Problem to solve:
Tally the lines in the listing below that contain "lowBits" and report the tally alone.

════════════════════

-- ==== Sys2Proof/Certificates/Slice0/Obligations.lean ====
section
/-! DEFINITION. The statements for the provers: what the instructions of the opcode table and the machine steps do, as the
numbered rules of spec/ say it. -/

open Sys2Proof Sys2Proof.Machine

/-! ## Integer, predicate and address operations (spec/08) -/

/-- R156, R157: each lane of a packed result holds the exact result reduced to the lane width; a 32-bit result is
sign-extended under i32 and zero-extended under n32. R159, R160, R168: `add`, `sub`, `mul`, `mulhi`, `min` and `max` of a live
instance whose operands have arrived and whose guard is true complete with the lane results of the table, under the flags of
R158, and change nothing else. R160: `abs`, `neg`, `not`, and `absdiff`, which is packed as the natural type of the same
width. R160, R168: `div` and `rem` never fault: the quotient is rounded toward zero, a zero divisor gives −1 or 2^w − 1, and
the remainder of a zero divisor is the dividend; they hold their PE for 12 or 20 clk. -/
def Obligations.LaneArithmetic : Prop :=
  (∀ (ty : IntTy) (f : Nat → Int) (k : Nat), k < laneCount ty →
    lanePat ty (packLanes ty f) k = lowBits (laneW ty) (f k) ∧ packLanes ty f < 2 ^ 64 ∧
    (ty = .i32 → sextNat 64 (packLanes ty f) = sextNat 32 (lowBits 32 (f 0))) ∧
    (ty = .n32 → packLanes ty f = lowBits 32 (f 0)) ∧
    (laneSigned ty = true → laneVal ty (packLanes ty f) k = sextNat (laneW ty) (lowBits (laneW ty) (f k)))) ∧
  (∀ (s : State) (x : Inst) (m : IntMod) (t1 t0 : Target) (a b : Token), s.live x → s.has .a a → s.hasB m.z b →
    s.guardTrue = true →
    let r (f : Int → Int → Int) : Token → Prop :=
      IsLanes m.ty m.sat fun k => f (a.lane m.ty k) (b.laneInv m.invb m.ty k)
    s.Yields (.add m t1 t0) 1 1 t1 t0 (r fun x y => x + y) ∧
    s.Yields (.sub m t1 t0) 1 1 t1 t0 (r fun x y => x - y) ∧
    s.Yields (.mul m t1 t0) 1 3 t1 t0 (r fun x y => x * y) ∧
    s.Yields (.mulhi m t1 t0) 1 3 t1 t0 (r fun x y => x * y / 2 ^ laneW m.ty) ∧
    s.Yields (.min m t1 t0) 1 1 t1 t0 (r fun x y => if x ≤ y then x else y) ∧
    s.Yields (.max m t1 t0) 1 1 t1 t0 (r fun x y => if x ≤ y then y else x)) ∧
  (∀ (s : State) (x : Inst) (m : IntMod) (t1 t0 : Target) (a b : Token), s.live x → s.has .a a → s.guardTrue = true →
    s.Yields (.abs m t1 t0) 1 1 t1 t0
      (IsLanes m.ty m.sat fun k => if a.lane m.ty k < 0 then -a.lane m.ty k else a.lane m.ty k) ∧
    s.Yields (.neg m t1 t0) 1 1 t1 t0 (IsLanes m.ty m.sat fun k => -a.lane m.ty k) ∧
    s.Yields (.not m t1 t0) 1 1 t1 t0 (IsLanes m.ty m.sat fun k => -1 - a.lane m.ty k) ∧
    (s.has .b b → s.Yields (.absdiff m t1 t0) 1 1 t1 t0 (IsLanes (naturalTy m.ty) false fun k =>
      if a.lane m.ty k ≤ b.lane m.ty k then b.lane m.ty k - a.lane m.ty k else a.lane m.ty k - b.lane m.ty k))) ∧
  (∀ (s : State) (x : Inst) (m : IntMod) (t1 t0 : Target) (a b : Token), s.live x → s.has .a a → s.hasB m.z b →
    s.guardTrue = true →
    let n := if m.ty = .i32 ∨ m.ty = .n32 ∨ m.ty = .i16x4 ∨ m.ty = .n16x4 then 12 else 20
    let x (k : Nat) := a.lane m.ty k
    let y (k : Nat) := b.laneInv m.invb m.ty k
    s.Yields (.div m t1 t0) n n t1 t0 (IsLanes m.ty m.sat fun k =>
      if y k = 0 then (if laneSigned m.ty then -1 else 2 ^ laneW m.ty - 1) else (x k).tdiv (y k)) ∧
    s.Yields (.rem m t1 t0) n n t1 t0 (IsLanes m.ty m.sat fun k =>
      if y k = 0 then x k else x k - y k * (x k).tdiv (y k)))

════════════════════

Answer to this exercise:
4